“We were going to Cuba, and Mr. Laquis’ father said: ‘No, you are going to Trinidad. English law.’ So, he write a letter to Mr. Ayoub Sabga, saying, ‘Mr. Sabga, this family coming, we know them, I want you to look after them! I was having my first boy on the travel, on the ship, when we were in the Madeira water. I was 16. We come to Marseilles but I couldn’t have time to have the baby over there, so he was born on the ship. In Trinidad, ship stay far away in deep water, so you had a boat to bring us on the land. So they came to meet us, Mr. Abdou Sabga, and Ayoub Sabga. Only seven days I have the baby! They wanted me to go down a big ladder, and when Ayoub Sabga come, he said: ‘What is that?’ My husband said: ‘My wife had a baby.’ So Ayoub Sabga said: ‘Well, this will be my godchild.’”
Rahmé Hajal’s memories, so similar to the memories of virtually all the Arabs who came to these islands at the beginning of the twentieth century, contains a story of choice. To leave the ancestral village in Syria or to stay. To go to America, and the entire continent was America, was to take a monumental leap into the unknown. It also contains the essence of the community’s success in Trinidad and Tobago, the help and support that were so readily given to the immigrants by those who had come before. Yet, these survivors of another crossing, notwithstanding the drawbacks of language and poverty, loneliness and alienation, and against the backdrop of the worldwide recession that was crippling growth and progress at the end of the Great War, were able to survive, put down roots and prosper in a strange land.
They came mostly from the mountain villages and hamlets of south-western Syria, from Anaz, Ish Shooha, Bsas, Shmeisi and the valley of the Christians. They were all Christian: Greek Orthodox from Syria, and Lebanese Christians belonging mostly to the Maronite Catholic Church.
Rose Abraham remembers that she was born in Lebanon, “. . . near to where the big ruins are. I went to a school called St. Joseph de l’Apparition. My parents ran a silk factory.” They were forced to leave because of the introduction of artificial silk. Anthony Sabga recalls, “I came to Port of Spain at a critical time in the life of any child. I was seven years old . . . Because of the language barrier, I faltered in school and never caught up.” Yet today Anthony Sabga, now at the great age of ninety-two, is one of the Caribbean’s foremost industrialists.

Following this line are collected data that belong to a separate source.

-- ==== Sys2Proof/Machine/ShiftRotate.lean ====
section
/-! DEFINITION. Shift and rotate instructions: ASL, LSR, ROL, ROR.
spec/44_shift_rotate.md R251 to R254. -/

namespace Sys2Proof.Machine

/-- `ASL A`, opcode 0x0A (R251). -/
def execAslAcc (s : State) : Host.Outcome State Fault Refusal := runModifyAcc .ASL shiftLeft s

/-- `ASL $nn`, opcode 0x06 (R251). -/
def execAslZp (nn : Byte) (s : State) : Host.Outcome State Fault Refusal :=
  runModify .ASL (.zp nn) shiftLeft s

/-- `ASL $nn,X`, opcode 0x16 (R251). -/
def execAslZpX (nn : Byte) (s : State) : Host.Outcome State Fault Refusal :=
  runModify .ASL (.zpx nn) shiftLeft s

/-- `ASL $nnnn`, opcode 0x0E (R251). -/
def execAslAbs (w : Word) (s : State) : Host.Outcome State Fault Refusal :=
  runModify .ASL (.abs w) shiftLeft s

/-- `ASL $nnnn,X`, opcode 0x1E (R251). -/
def execAslAbsX (w : Word) (s : State) : Host.Outcome State Fault Refusal :=
  runModify .ASL (.absx w) shiftLeft s

/-- `LSR A`, opcode 0x4A (R252). -/
def execLsrAcc (s : State) : Host.Outcome State Fault Refusal := runModifyAcc .LSR shiftRight s

/-- `LSR $nn`, opcode 0x46 (R252). -/
def execLsrZp (nn : Byte) (s : State) : Host.Outcome State Fault Refusal :=
  runModify .LSR (.zp nn) shiftRight s

/-- `LSR $nn,X`, opcode 0x56 (R252). -/
def execLsrZpX (nn : Byte) (s : State) : Host.Outcome State Fault Refusal :=
  runModify .LSR (.zpx nn) shiftRight s

/-- `LSR $nnnn`, opcode 0x4E (R252). -/
def execLsrAbs (w : Word) (s : State) : Host.Outcome State Fault Refusal :=
  runModify .LSR (.abs w) shiftRight s

/-- `LSR $nnnn,X`, opcode 0x5E (R252). -/
def execLsrAbsX (w : Word) (s : State) : Host.Outcome State Fault Refusal :=
  runModify .LSR (.absx w) shiftRight s

/-- `ROL A`, opcode 0x2A (R253). -/
def execRolAcc (s : State) : Host.Outcome State Fault Refusal := runModifyAcc .ROL rotateLeft s

/-- `ROL $nn`, opcode 0x26 (R253). -/
def execRolZp (nn : Byte) (s : State) : Host.Outcome State Fault Refusal :=
  runModify .ROL (.zp nn) rotateLeft s

/-- `ROL $nn,X`, opcode 0x36 (R253). -/
def execRolZpX (nn : Byte) (s : State) : Host.Outcome State Fault Refusal :=
  runModify .ROL (.zpx nn) rotateLeft s

/-- `ROL $nnnn`, opcode 0x2E (R253). -/
def execRolAbs (w : Word) (s : State) : Host.Outcome State Fault Refusal :=
  runModify .ROL (.abs w) rotateLeft s

/-- `ROL $nnnn,X`, opcode 0x3E (R253). -/
def execRolAbsX (w : Word) (s : State) : Host.Outcome State Fault Refusal :=
  runModify .ROL (.absx w) rotateLeft s

/-- `ROR A`, opcode 0x6A (R254). -/
def execRorAcc (s : State) : Host.Outcome State Fault Refusal := runModifyAcc .ROR rotateRight s

/-- `ROR $nn`, opcode 0x66 (R254). -/
def execRorZp (nn : Byte) (s : State) : Host.Outcome State Fault Refusal :=
  runModify .ROR (.zp nn) rotateRight s

/-- `ROR $nn,X`, opcode 0x76 (R254). -/
def execRorZpX (nn : Byte) (s : State) : Host.Outcome State Fault Refusal :=
  runModify .ROR (.zpx nn) rotateRight s

/-- `ROR $nnnn`, opcode 0x6E (R254). -/
def execRorAbs (w : Word) (s : State) : Host.Outcome State Fault Refusal :=
  runModify .ROR (.abs w) rotateRight s

/-- `ROR $nnnn,X`, opcode 0x7E (R254). -/
def execRorAbsX (w : Word) (s : State) : Host.Outcome State Fault Refusal :=
  runModify .ROR (.absx w) rotateRight s

end Sys2Proof.Machine
end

One of the earliest immigrants to Trinidad was Elias Ibrahim Galy. His family lived in the town of Macheta Azar, Tel Kalah, in Syria. Galy was born in 1889. At the age of 21, he left his elder brother, his three sisters and his parents and came to Trinidad. He came from an environment where trade and commerce had flourished for hundreds, if not thousands, of years. Trading ran in his veins. Elias Galy and his friend Elias Abraham Aboud were bound for the French islands, this because they had a little French. They, however, overslept, Albert Hadeed believes that they had been seasick, and were not discovered until the ship had arrived in Port of Spain. Coming ashore, they wandered into the city and discovered that many of its merchants spoke French and that the coffee was delicious. They missed the boat’s departure, stayed on and became peddlers. The French merchant who had first befriended them gave them matches to sell, cards of pins, coloured thread and buttons. They travelled across the country to small towns with strange names like Tunapuna, Arouca, Chaguanas, Arima. When their goods were not sold out on the market days, they slept in railway stations or beneath awnings and the following day went from house to house. These were men without wives. But, not for long.

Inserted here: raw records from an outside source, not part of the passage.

-- ==== Sys2Proof/Tests/Slice0.lean ====
section
/-! SUPPORT. Tests of the model, and for every obligation with hypotheses a witness that meets them. The
expected results are the spec's: the vectors of spec/95_test_vectors.md, whose number ends a test's name
(`test_lda_LS_06` is V-LS-06), the examples of the instruction rules, and the tables of
spec/30_encoding.md. -/

namespace Sys2Proof.Tests

open Sys2Proof.Machine

/-! ### Helpers -/

/-- A machine at `pc` whose 16 KiB PRG-ROM holds the bytes `bs` from offset `off` on; every other register is as
after Reset with ac, x, y zero. -/
def rom (pc : Word) (off : Nat) (bs : List Byte) : State :=
  { State.reset with pc := pc, cart := { Cartridge.blank with prgRom := Memory.ofBytes off bs } }

/-- What is seen of the next state. -/
def after {α : Type} (f : State → α) : Host.Outcome State Fault Refusal → Option α
  | .next t => some (f t)
  | .fault _ => none
  | .refused _ => none

/-- The fault a step ends in. -/
def stopOf : Host.Outcome State Fault Refusal → Option Fault
  | .next _ => none
  | .fault f => some f
  | .refused _ => none

/-- The value an operation yields. -/
def valueOf {α : Type} : Except Fault α → Option α
  | .ok v => some v
  | .error _ => none

/-- The error an operation ends in. -/
def errorOf {α : Type} : Except Fault α → Option Fault
  | .ok _ => none
  | .error f => some f

/-- pc, the count, then ac, x, y, sp, sr and the RAM bytes at some offsets. -/
def regsAnd (offsets : List Nat) (t : State) : Word × Nat × List Byte :=
  (t.pc, t.cycles, [t.ac, t.x, t.y, t.sp, t.sr] ++ offsets.map (Memory.read t.ram))

/-- The bytes decode to the instruction and nothing is left. -/
def decodesTo (p : List Byte × Instr) : Bool :=
  match decode p.1 with
  | .ok (i, []) => decide (i = p.2)
  | _ => false

theorem ok_of_valueOf {α : Type} {e : Except Fault α} {v : α} (h : valueOf e = some v) : e = .ok v := by
  cases e with
  | ok w => rw [valueOf, Option.some.injEq] at h; rw [h]
  | error f => cases h

theorem exists_ok {α : Type} {e : Except Fault α} (h : (valueOf e).isSome = true) : ∃ v, e = .ok v := by
  cases e with
  | ok w => exact ⟨w, rfl⟩
  | error f => cases h

theorem exists_error {α : Type} {e : Except Fault α} (h : (errorOf e).isSome = true) :
    ∃ f, e = .error f := by
  cases e with
  | ok w => cases h
  | error f => exact ⟨f, rfl⟩

/-! ### Well-formedness -/

/-- An `illegal` instruction may not carry an opcode. -/
theorem test_wellFormed_refuses_opcode : (Instr.illegal 0xA9).wf = false := by decide

theorem test_wellFormed_illegal : (Instr.illegal 0x89).wf = true := by decide

theorem test_illegal_count : illegalBytes.length = 105 := by decide

/-! ### Decoding, one word for every constructor, from the matrix of R140 -/

/-- Row 0x of the matrix of R140. -/
def row0 : List (List Byte × Instr) := [
  ([0b00000000], .brk),
  ([0b00000001, 0x9C], .oraIndX 0x9C),
  ([0b00000101, 0x9C], .oraZp 0x9C),
  ([0b00000110, 0x9C], .aslZp 0x9C),
  ([0b00001000], .php),
  ([0b00001001, 0x9C], .oraImm 0x9C),
  ([0b00001010], .aslAcc),
  ([0b00001101, 0x34, 0x12], .oraAbs 0x1234),
  ([0b00001110, 0x34, 0x12], .aslAbs 0x1234)]

theorem test_decode_row0 : row0.all decodesTo = true := by
  decide

/-- Row 1x of the matrix of R140. -/
def row1 : List (List Byte × Instr) := [
  ([0b00010000, 0x9C], .bpl 0x9C),
  ([0b00010001, 0x9C], .oraIndY 0x9C),
  ([0b00010101, 0x9C], .oraZpX 0x9C),
  ([0b00010110, 0x9C], .aslZpX 0x9C),
  ([0b00011000], .clc),
  ([0b00011001, 0x34, 0x12], .oraAbsY 0x1234),
  ([0b00011101, 0x34, 0x12], .oraAbsX 0x1234),
  ([0b00011110, 0x34, 0x12], .aslAbsX 0x1234)]

theorem test_decode_row1 : row1.all decodesTo = true := by
  decide

/-- Row 2x of the matrix of R140. -/
def row2 : List (List Byte × Instr) := [
  ([0b00100000, 0x34, 0x12], .jsr 0x1234),
  ([0b00100001, 0x9C], .andIndX 0x9C),
  ([0b00100100, 0x9C], .bitZp 0x9C),
  ([0b00100101, 0x9C], .andZp 0x9C),
  ([0b00100110, 0x9C], .rolZp 0x9C),
  ([0b00101000], .plp),
  ([0b00101001, 0x9C], .andImm 0x9C),
  ([0b00101010], .rolAcc),
  ([0b00101100, 0x34, 0x12], .bitAbs 0x1234),
  ([0b00101101, 0x34, 0x12], .andAbs 0x1234),
  ([0b00101110, 0x34, 0x12], .rolAbs 0x1234)]

theorem test_decode_row2 : row2.all decodesTo = true := by
  decide

/-- Row 3x of the matrix of R140. -/
def row3 : List (List Byte × Instr) := [
  ([0b00110000, 0x9C], .bmi 0x9C),
  ([0b00110001, 0x9C], .andIndY 0x9C),
  ([0b00110101, 0x9C], .andZpX 0x9C),
  ([0b00110110, 0x9C], .rolZpX 0x9C),
  ([0b00111000], .sec),
  ([0b00111001, 0x34, 0x12], .andAbsY 0x1234),
  ([0b00111101, 0x34, 0x12], .andAbsX 0x1234),
  ([0b00111110, 0x34, 0x12], .rolAbsX 0x1234)]

theorem test_decode_row3 : row3.all decodesTo = true := by
  decide

/-- Row 4x of the matrix of R140. -/
def row4 : List (List Byte × Instr) := [
  ([0b01000000], .rti),
  ([0b01000001, 0x9C], .eorIndX 0x9C),
  ([0b01000101, 0x9C], .eorZp 0x9C),
  ([0b01000110, 0x9C], .lsrZp 0x9C),
  ([0b01001000], .pha),
  ([0b01001001, 0x9C], .eorImm 0x9C),
  ([0b01001010], .lsrAcc),
  ([0b01001100, 0x34, 0x12], .jmpAbs 0x1234),
  ([0b01001101, 0x34, 0x12], .eorAbs 0x1234),
  ([0b01001110, 0x34, 0x12], .lsrAbs 0x1234)]

theorem test_decode_row4 : row4.all decodesTo = true := by
  decide

/-- Row 5x of the matrix of R140. -/
def row5 : List (List Byte × Instr) := [
  ([0b01010000, 0x9C], .bvc 0x9C),
  ([0b01010001, 0x9C], .eorIndY 0x9C),
  ([0b01010101, 0x9C], .eorZpX 0x9C),
  ([0b01010110, 0x9C], .lsrZpX 0x9C),
  ([0b01011000], .cli),
  ([0b01011001, 0x34, 0x12], .eorAbsY 0x1234),
  ([0b01011101, 0x34, 0x12], .eorAbsX 0x1234),
  ([0b01011110, 0x34, 0x12], .lsrAbsX 0x1234)]

theorem test_decode_row5 : row5.all decodesTo = true := by
  decide

/-- Row 6x of the matrix of R140. -/
def row6 : List (List Byte × Instr) := [
  ([0b01100000], .rts),
  ([0b01100001, 0x9C], .adcIndX 0x9C),
  ([0b01100101, 0x9C], .adcZp 0x9C),
  ([0b01100110, 0x9C], .rorZp 0x9C),
  ([0b01101000], .pla),
  ([0b01101001, 0x9C], .adcImm 0x9C),
  ([0b01101010], .rorAcc),
  ([0b01101100, 0x34, 0x12], .jmpInd 0x1234),
  ([0b01101101, 0x34, 0x12], .adcAbs 0x1234),
  ([0b01101110, 0x34, 0x12], .rorAbs 0x1234)]

theorem test_decode_row6 : row6.all decodesTo = true := by
  decide

/-- Row 7x of the matrix of R140. -/
def row7 : List (List Byte × Instr) := [
  ([0b01110000, 0x9C], .bvs 0x9C),
  ([0b01110001, 0x9C], .adcIndY 0x9C),
  ([0b01110101, 0x9C], .adcZpX 0x9C),
  ([0b01110110, 0x9C], .rorZpX 0x9C),
  ([0b01111000], .sei),
  ([0b01111001, 0x34, 0x12], .adcAbsY 0x1234),
  ([0b01111101, 0x34, 0x12], .adcAbsX 0x1234),
  ([0b01111110, 0x34, 0x12], .rorAbsX 0x1234)]

theorem test_decode_row7 : row7.all decodesTo = true := by
  decide

/-- Row 8x of the matrix of R140. -/
def row8 : List (List Byte × Instr) := [
  ([0b10000001, 0x9C], .staIndX 0x9C),
  ([0b10000100, 0x9C], .styZp 0x9C),
  ([0b10000101, 0x9C], .staZp 0x9C),
  ([0b10000110, 0x9C], .stxZp 0x9C),
  ([0b10001000], .dey),
  ([0b10001010], .txa),
  ([0b10001100, 0x34, 0x12], .styAbs 0x1234),
  ([0b10001101, 0x34, 0x12], .staAbs 0x1234),
  ([0b10001110, 0x34, 0x12], .stxAbs 0x1234)]

theorem test_decode_row8 : row8.all decodesTo = true := by
  decide

/-- Row 9x of the matrix of R140. -/
def row9 : List (List Byte × Instr) := [
  ([0b10010000, 0x9C], .bcc 0x9C),
  ([0b10010001, 0x9C], .staIndY 0x9C),
  ([0b10010100, 0x9C], .styZpX 0x9C),
  ([0b10010101, 0x9C], .staZpX 0x9C),
  ([0b10010110, 0x9C], .stxZpY 0x9C),
  ([0b10011000], .tya),
  ([0b10011001, 0x34, 0x12], .staAbsY 0x1234),
  ([0b10011010], .txs),
  ([0b10011101, 0x34, 0x12], .staAbsX 0x1234)]

theorem test_decode_row9 : row9.all decodesTo = true := by
  decide

/-- Row Ax of the matrix of R140. -/
def rowA : List (List Byte × Instr) := [
  ([0b10100000, 0x9C], .ldyImm 0x9C),
  ([0b10100001, 0x9C], .ldaIndX 0x9C),
  ([0b10100010, 0x9C], .ldxImm 0x9C),
  ([0b10100100, 0x9C], .ldyZp 0x9C),
  ([0b10100101, 0x9C], .ldaZp 0x9C),
  ([0b10100110, 0x9C], .ldxZp 0x9C),
  ([0b10101000], .tay),
  ([0b10101001, 0x9C], .ldaImm 0x9C),
  ([0b10101010], .tax),
  ([0b10101100, 0x34, 0x12], .ldyAbs 0x1234),
  ([0b10101101, 0x34, 0x12], .ldaAbs 0x1234),
  ([0b10101110, 0x34, 0x12], .ldxAbs 0x1234)]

For some it began with wedding bells, congratulations and sweets and delicacies, “I was a Maronite. My husband was Orthodox, and I married in the Orthodox church. We became Catholic here. . .” Rose Abraham relates. In the sepia-toned photographs you can still see them as they were: beautiful Syrian and Lebanese women, almost child brides, young teenagers, barely acquainted with life and with their husbands. Many families had to endure years of separation before they became reunited. For all it was work. As the men took to the countryside, riding the trains to the distant villages the women sewed. They made children’s clothes and men’s shirts to be sold by their husbands. They lived a communal life, sharing what they had and nursing each other’s children.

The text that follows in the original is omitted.